→ **Task to carry out**: Extract every line from the records below that contains the word "refusal".

→ **Data provided**:
------------------------------------------------------------------------

-- ==== Sys2Proof/Machine/Ops.lean ====
section
/-! DEFINITION. Machine/Ops.lean: the named operations over registers, pages, events and errors. -/

namespace Sys2Proof.Machine

/-! ### Bit fields -/

/-- Bits `hi` to `lo` of a word, as a number. -/
def fldOf (v : Word) (hi lo : Nat) : Nat := (v.toNat >>> lo) % 2 ^ (hi + 1 - lo)

/-- The word `v` with bits `hi` to `lo` set to `x` (modulo the field's size). -/
def setFldOf (v : Word) (hi lo x : Nat) : Word :=
  let m : Word := BitVec.ofNat 32 ((2 ^ (hi + 1 - lo) - 1) <<< lo)
  (v &&& ~~~m) ||| (BitVec.ofNat 32 (x <<< lo) &&& m)

/-- The signed value of an `n`-bit field. -/
def sgn (n x : Nat) : Int := if x % 2 ^ n < 2 ^ (n - 1) then (x % 2 ^ n : Nat) else (x % 2 ^ n : Nat) - (2 ^ n : Nat)

def b2n (b : Bool) : Nat := if b then 1 else 0

/-! ### Page indices (03 R73; 10 R267; 12 R317; 13 R344; 14 R381 to R384) -/

abbrev pgSYS : Nat := 0x000
abbrev pgLTB : Nat := 0x001
abbrev pgADM : Nat := 0x002
abbrev pgTEN : Nat := 0x003
abbrev pgPWR : Nat := 0x004
abbrev pgCLK : Nat := 0x005
abbrev pgRST : Nat := 0x006
abbrev pgEVR : Nat := 0x007
abbrev pgWDG : Nat := 0x008
abbrev pgRouter (n : Nat) : Nat := 0x010 + n
abbrev pgNI (n : Nat) : Nat := 0x020 + n
abbrev pgPRB : Nat := 0x040
abbrev pgSTAT : Nat := 0x041
abbrev pgAWL : Nat := 0x042
abbrev pgCORE (c : Nat) : Nat := 0x050 + c
abbrev pgGRV : Nat := 0x060
abbrev pgGCTX (n : Nat) : Nat := 0x061 + n
abbrev pgALD : Nat := 0x069
abbrev pgCAP (n : Nat) : Nat := 0x070 + n
abbrev pgISP : Nat := 0x072
abbrev pgISP1 : Nat := 0x073
abbrev pgISP2 : Nat := 0x074
abbrev pgISP3 : Nat := 0x075
abbrev pgSCN : Nat := 0x080
abbrev pgSILL : Nat := 0x081
abbrev pgSEC : Nat := 0x090
abbrev pgSVC : Nat := 0x091
abbrev pgSECIN : Nat := 0x093
abbrev pgSECK : Nat := 0x094
abbrev pgDP (p : Nat) : Nat := 0x0A0 + p
abbrev pgTTG : Nat := 0x0A2
abbrev pgICV : Nat := 0x0A3
abbrev pgLD : Nat := 0x0B0
abbrev pgMX : Nat := 0x0B1
abbrev pgBLD : Nat := 0x0B2
abbrev pgCAL : Nat := 0x0B3
abbrev pgFG : Nat := 0x0B4
abbrev pgLACE : Nat := 0x0B5
abbrev pgLANE (n : Nat) : Nat := 0x0C0 + n
abbrev pgLINK (n : Nat) : Nat := 0x0C4 + n
abbrev pgPANE (n : Nat) : Nat := 0x0C8 + n
abbrev pgCAN (n : Nat) : Nat := 0x0D0 + n
abbrev pgLIN : Nat := 0x0D2
abbrev pgADC : Nat := 0x0D3
abbrev pgI2C (n : Nat) : Nat := 0x0D4 + n
abbrev pgSPI (n : Nat) : Nat := 0x0D7 + n
abbrev pgXSPI : Nat := 0x0D9
abbrev pgGPIO : Nat := 0x0DA
abbrev pgDRAM : Nat := 0x0DB

/-- Whether a page index is absent on the ZM-810 alone (03 R74, 01 R26). -/
def absent810 (p : Nat) : Bool :=
  p == 0x053 || p == 0x0C2 || p == 0x0C3 || p == 0x0C6 || p == 0x0C7 || p == 0x0CA || p == 0x0CB
    || p == 0x025 || p == 0x036

/-- The block whose registers a page index holds (03 R73), before the grade is asked. -/
def blkOf (p : Nat) : Option Blk :=
  if p = 0 then some .sys else if p = 1 then some .ltb else if p = 2 then some .adm else if p = 3 then some .ten
  else if p = 4 then some .pwr else if p = 5 then some .clk else if p = 6 then some .rst else if p = 7 then some .evr
  else if p = 8 then some .wdg
  else if p < 0x10 then none else if p < 0x20 then some .router
  else if p < 0x3A then some .ni else if p < 0x40 then none
  else if p = 0x40 then some .prb else if p = 0x41 then some .stat else if p = 0x42 then some .awl
  else if p < 0x50 then none else if p < 0x55 then some .core
  else if p < 0x60 then none else if p = 0x60 then some .grv else if p < 0x69 then some .gctx
  else if p = 0x69 then some .ald else if p < 0x70 then none
  else if p < 0x72 then some .cap else if p = 0x72 then some .isp else if p = 0x73 then some .isp1
  else if p = 0x74 then some .isp2 else if p = 0x75 then some .isp3
  else if p < 0x80 then none else if p = 0x80 then some .scn else if p = 0x81 then some .sill
  else if p < 0x90 then none else if p = 0x90 then some .sec else if p = 0x91 then some .svc
  else if p = 0x93 then some .secin else if p = 0x94 then some .seck
  else if p < 0xA0 then none else if p < 0xA2 then some .dp else if p = 0xA2 then some .ttg
  else if p = 0xA3 then some .icv else if p < 0xB0 then none
  else if p = 0xB0 then some .ld else if p = 0xB1 then some .mx else if p = 0xB2 then some .bld
  else if p = 0xB3 then some .cal else if p = 0xB4 then some .fg else if p = 0xB5 then some .lace
  else if p < 0xC0 then none else if p < 0xC4 then some .lane else if p < 0xC8 then some .link
  else if p < 0xCC then some .pane else if p < 0xD0 then none
  else if p < 0xD2 then some .can else if p = 0xD2 then some .lin else if p = 0xD3 then some .adc
  else if p < 0xD7 then some .i2c else if p < 0xD9 then some .spi else if p = 0xD9 then some .xspi
  else if p = 0xDA then some .gpio else if p = 0xDB then some .dram else none

/-- The block of a page that is present on the grade (03 R74). -/
def pageBlk (g : Grade) (p : Nat) : Option Blk :=
  if g = .zm810 ∧ absent810 p = true then none else blkOf p

/-- The family digit of a page's error codes (03 R85). -/
def pageFamily (p : Nat) : Nat :=
  if p < 0x10 then 0 else if p < 0x40 then 1 else if p < 0x50 then 2 else if p < 0x60 then 3 else if p < 0x70 then 4
  else if p < 0x80 then 5 else if p < 0x90 then 6 else if p < 0xA0 then 7 else if p < 0xB0 then 8
  else if p < 0xC0 then 9 else if p < 0xD0 then 0xA else if p < 0xDB then 0xB else 0xC

/-- The domain index of R518 that holds a page's block; the DRAM page is held in SYS (01 R23, R24). -/
def pageDom (p : Nat) : Nat :=
  if p < 0x60 then 1 else if p < 0x70 then 6 else if p < 0x80 then 7 else if p < 0x90 then 8 else if p < 0xA0 then 0
  else if p < 0xB0 then 9 else if p < 0xC0 then 1 else if p < 0xD0 then 10 else 1

/-- The domain whose state PG_STAT shows: that of the block behind the page. -/
def blockDom (p : Nat) : Nat :=
  if 0x050 ≤ p ∧ p < 0x054 then 2 + (p - 0x050) else if p = 0x054 then 0 else if p = 0x0DB then 11 else pageDom p

/-! ### Register storage -/

/-- The key of a register. -/
def rkey (p o : Nat) : Nat := p * 4096 + o

/-- What a register reads as right after reset (03 R92 and the tables of each block). -/
def resetVal (g : Grade) (k : Nat) : Word :=
  let p := k / 4096
  let o := k % 4096
  match pageBlk g p with
  | none => 0
  | some b =>
    if o < 0x40 then 0
    else if b = .ni ∧ 0x200 ≤ o ∧ o < 0x300 then BitVec.ofNat 32 (rteDefault g (p - 0x20) ((o - 0x200) / 4))
    else match findRow b o with
      | none => 0
      | some r => BitVec.ofNat 32 r.rst

/-- The register at offset `o` of page `p`: the value last written or set. -/
def State.r (s : State) (p o : Nat) : Word := Sparse.get (resetVal s.grade) s.regs (rkey p o)

/-- The active copy of an RWS register (03 R78). -/
def State.a (s : State) (p o : Nat) : Word := Sparse.get (resetVal s.grade) s.act (rkey p o)

/-- Bits `hi` to `lo` of a register. -/
def State.f (s : State) (p o hi lo : Nat) : Nat := fldOf (s.r p o) hi lo

/-- Bits `hi` to `lo` of the active copy of a register. -/
def State.af (s : State) (p o hi lo : Nat) : Nat := fldOf (s.a p o) hi lo

/-- Store a register. -/
def State.w (s : State) (p o : Nat) (v : Word) : State :=
  { s with regs := Sparse.put (resetVal s.grade) (rkey p o) v s.regs }

/-- Store bits `hi` to `lo` of a register. -/
def State.sf (s : State) (p o hi lo x : Nat) : State := s.w p o (setFldOf (s.r p o) hi lo x)

/-- Store an active copy. -/
def State.wa (s : State) (p o : Nat) (v : Word) : State :=
  { s with act := Sparse.put (resetVal s.grade) (rkey p o) v s.act }

/-- Count field `hi` to `lo` up by `n`, stopping at its largest value. -/
def State.cntUp (s : State) (p o hi lo n : Nat) : State :=
  s.sf p o hi lo (satAdd (2 ^ (hi + 1 - lo) - 1) (s.f p o hi lo) n)

/-- Count field `hi` to `lo` up by one, wrapping. -/
def State.cntWrap (s : State) (p o hi lo : Nat) : State := s.sf p o hi lo (s.f p o hi lo + 1)

/-! ### Events and errors -/

/-- The hardware has changed bit `b` of a register in this clock cycle. -/
def State.touch (s : State) (p o b : Nat) : State :=
  { s with fresh := if s.fresh.contains (rkey p o, b) then s.fresh else s.fresh ++ [(rkey p o, b)] }

/-- The hardware sets W1C bit `b` of a register: a clear in the same clock cycle leaves it 1 (00 R14). The cycle is the model's,
from one tick to the next (DESIGN CHOICE, log entry 98). -/
def State.setW1 (s : State) (p o b : Nat) : State := (s.sf p o b b 1).touch p o b

/-- The bits of a register that the hardware has changed in this clock cycle. -/
def State.freshBits (s : State) (p o : Nat) : Word :=
  s.fresh.foldl (fun m e => if e.1 = rkey p o then m ||| BitVec.ofNat 32 (2 ^ e.2) else m) 0

/-- A write of `v` to W1C bits `wc` of a register: what remains of `old` (00 R13, R14). -/
def State.clearW1 (s : State) (p o : Nat) (old v wc : Word) : Word := old &&& ~~~(v &&& wc &&& ~~~(s.freshBits p o))

/-- Raise event bit `b` of a page (03 R77). -/
def State.ev (s : State) (p b : Nat) : State := s.setW1 p 0x014 b

/-- Record an error in a page (03 R87). -/
def State.err (s : State) (p code info : Nat) : State :=
  let s := if s.f p 0x028 15 0 = 0 then s else s.sf p 0x028 30 30 1
  let s := s.sf p 0x028 15 0 code
  let s := s.cntUp p 0x028 23 16 1
  let s := s.w p 0x02C (BitVec.ofNat 32 info)
  s.ev p 31

/-- The common error codes of a page (20 R541). -/
def codeOf (p cls det : Nat) : Nat := cls * 0x1000 + pageFamily p * 0x100 + det

def State.errSize (s : State) (p o : Nat) : State := s.err p (codeOf p 2 1) o
def State.errLocked (s : State) (p o : Nat) : State := s.err p (codeOf p 2 2) o
def State.errValue (s : State) (p o : Nat) : State := s.err p (codeOf p 1 3) o
def State.errBusy (s : State) (p o : Nat) : State := s.err p (codeOf p 1 4) o
def State.errCap (s : State) (p o : Nat) : State := s.err p (codeOf p 5 5) o

/-! ### Tenants, owners and domains -/

/-- Whether a page has the fixed owner T0 (03 R82). -/
def fixedOwner (p : Nat) : Bool := decide (p ≤ 0x008) || p == 0x054 || (decide (0x094 ≤ p) && decide (p ≤ 0x09F))

/-- The owner of a page: T0 where fixed, else the tenant table's (03 R82, 04 R98). -/
def State.owner (s : State) (p : Nat) : Nat :=
  if fixedOwner p ∨ pageBlk s.grade p = none then 0 else s.f pgTEN (0x300 + 4 * (p / 8)) (4 * (p % 8) + 3) (4 * (p % 8))

/-- The state of domain `d` of R518. -/
def State.dom (s : State) (d : Nat) : PState := (s.doms.getD d ⟨.off, none, none, false⟩).st

def State.domRun (s : State) (d : Nat) : Bool := decide (s.dom d = .run)

/-- Change the record of domain `d`. -/
def State.updDom (s : State) (d : Nat) (f : Dom → Dom) : State := { s with doms := s.doms.modify d f }

/-- TEN_GRVt.CTX bits: a tenant holds context `x` if its bit names it; T0 holds what no other tenant holds (04 R98). -/
def State.bitHeldBy (s : State) (base bit t : Nat) : Bool := decide (s.f pgTEN (base + 0x20 * t) bit bit = 1)

def State.holder (s : State) (base bit : Nat) : Nat :=
  (((List.range 15).map (· + 1)).find? fun t => s.bitHeldBy base bit t).getD 0

/-- The tenant that holds Gralvo context `x`. -/
def State.ctxHolder (s : State) (x : Nat) : Nat := s.holder 0x108 x
/-- The tenant that holds function group `g`. -/
def State.fgHolder (s : State) (g : Nat) : Nat := s.holder 0x10C g

/-- The illumination share of tenant `t` in 1/256 (04 R98, 13 R322). -/
def State.illShare (s : State) (t : Nat) : Nat :=
  let others := ((List.range 15).map fun i => s.f pgTEN (0x108 + 0x20 * (i + 1)) 24 16).foldl (· + ·) 0
  if t = 0 then 256 - others else s.f pgTEN (0x108 + 0x20 * t) 24 16

/-- The tenant of application core `c` if the core is assigned (04 R98). -/
def State.coreTnt (s : State) (c : Nat) : Option Nat :=
  if s.f pgTEN 0x048 (8 * c + 4) (8 * c + 4) = 1 then some (s.f pgTEN 0x048 (8 * c + 3) (8 * c)) else none

/-- Whether application core `c` is present on the grade (00 R2). -/
def corePresent (g : Grade) (c : Nat) : Bool := decide (c < 4) && !(decide (g = .zm810) && c == 3)

/-- Whether lane `n` is present on the grade (00 R2). -/
def lanePresent (g : Grade) (n : Nat) : Bool := decide (n < 4) && !(decide (g = .zm810) && decide (2 ≤ n))

/-- Whether tenant `t` may wake domain `d` (04 R98, TEN_LWt.WAKE). -/
def State.mayWake (s : State) (t d : Nat) : Bool := s.bitHeldBy 0x10C (16 + d) t

/-- One violation (04 R107, R109): the count, the record unless it is a quarantine refusal, the event, and the quarantine
when the count reaches the limit. -/
def State.violation (s : State) (kind tnt ni det addr : Nat) (record : Bool) : State :=
  let s := s.cntUp pgTEN (0x060 + 4 * tnt) 15 0 1
  let s :=
    if record then
      if s.ten.recs.length < 8 then
        let a := BitVec.ofNat 32 (kind <<< 28 + tnt <<< 24 + ni <<< 16 + det)
        { s with ten := { s.ten with recs := s.ten.recs ++ [(a, BitVec.ofNat 32 addr)] } }
      else { s with ten := { s.ten with vovf := true } }
    else s
  let s := s.ev pgTEN 0
  let lim := s.f pgTEN (0x110 + 0x20 * tnt) 15 0
  if lim ≠ 0 ∧ lim ≤ s.f pgTEN (0x060 + 4 * tnt) 15 0 ∧ s.ten.quar.getLsbD tnt = false then
    let s := { s with ten := { s.ten with quar := s.ten.quar ||| BitVec.ofNat 16 (2 ^ tnt) } }
    s.ev pgTEN 1
  else s

/-! ### Answers and free values -/

def State.answer (s : State) (st : Sts) (d : Word) : State := { s with resp := ⟨st, d, [], false, false⟩ }

/-- Take the next free value: a word nothing constrains. -/
def State.freeW (s : State) : Word := Config.freeWord s.freeCtr
def State.tookFree (s : State) : State := { s with freeCtr := s.freeCtr + 1 }

/-! ### Clocks (01 R27, R566)
Every clock derived from SYSPLL runs from the oscillator while SYSPLL is not locked, one cycle per oscillator cycle. -/

/-- Half cycles of the Rhoif clock since reset. -/
def State.rhoNow (s : State) : Nat := s.now + s.osc
/-- Thirds of a cycle of the Gralvo clock since reset. -/
def State.grvNow (s : State) : Nat := 2 * s.now + s.osc
/-- Tenths of a cycle of the peripheral clock since reset. -/
def State.perNow (s : State) : Nat := s.now + 9 * s.osc

/-! ### Plain register writes -/

/-- The bits of the fields of `r` whose written value lies outside the stated range. -/
def badBits (r : RegRow) (v : Word) : Nat :=
  r.rng.foldl (fun m g => if fldOf v g.hi g.lo < g.min ∨ g.max < fldOf v g.hi g.lo
    then m ||| ((2 ^ (g.hi + 1 - g.lo) - 1) <<< g.lo) else m) 0

/-- Whether the RWL bits of a block are locked (03 R83). -/
def State.rwlLocked (s : State) : Bool := s.ten.locked

/-- A write to a register with no behaviour of its own: reserved offsets ignore it (00 R15); a field outside its range is
left and refused (03 R86); locked RWL bits are left and recorded (03 R83); RWS bits set PEND (03 R80); each 1 clears a W1C
bit (00 R13). `refused` names bits the block refuses beyond the ranges, `frozen` bits that ignore the write, and `info` is
the ERR_INFO of a value refusal. -/
def State.plainWrite (s : State) (p o : Nat) (v : Word) (refused frozen info : Nat) : State :=
  match pageBlk s.grade p with
  | none => s
  | some b =>
    match findRow b o with
    | none => s
    | some r =>
      let bad := badBits r v ||| refused
      let locked := s.rwlLocked && decide (r.lk ≠ 0)
      let m : Word := BitVec.ofNat 32 (r.rw ||| r.sh ||| (if locked then 0 else r.lk)) &&&
        ~~~(BitVec.ofNat 32 (bad ||| frozen))
      let old := s.r p o
      let new := s.clearW1 p o ((old &&& ~~~m) ||| (v &&& m)) v (BitVec.ofNat 32 r.wc)
      let s := s.w p o new
      let s := if r.sh = 0 then s else s.sf p 0x024 0 0 1
      let s := if locked then s.errLocked p o else s
      if bad = 0 ∨ (locked ∧ r.rw ||| r.sh = 0) then s else s.err p (codeOf p 1 3) info

/-- The write with nothing beyond the table's rules. -/
def State.plain (s : State) (p o : Nat) (v : Word) : State := s.plainWrite p o v 0 0 o

end Sys2Proof.Machine
end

------------------------------------------------------------------------

→ **Completed exercise**:
/-- One violation (04 R107, R109): the count, the record unless it is a quarantine refusal, the event, and the quarantine
the ERR_INFO of a value refusal. -/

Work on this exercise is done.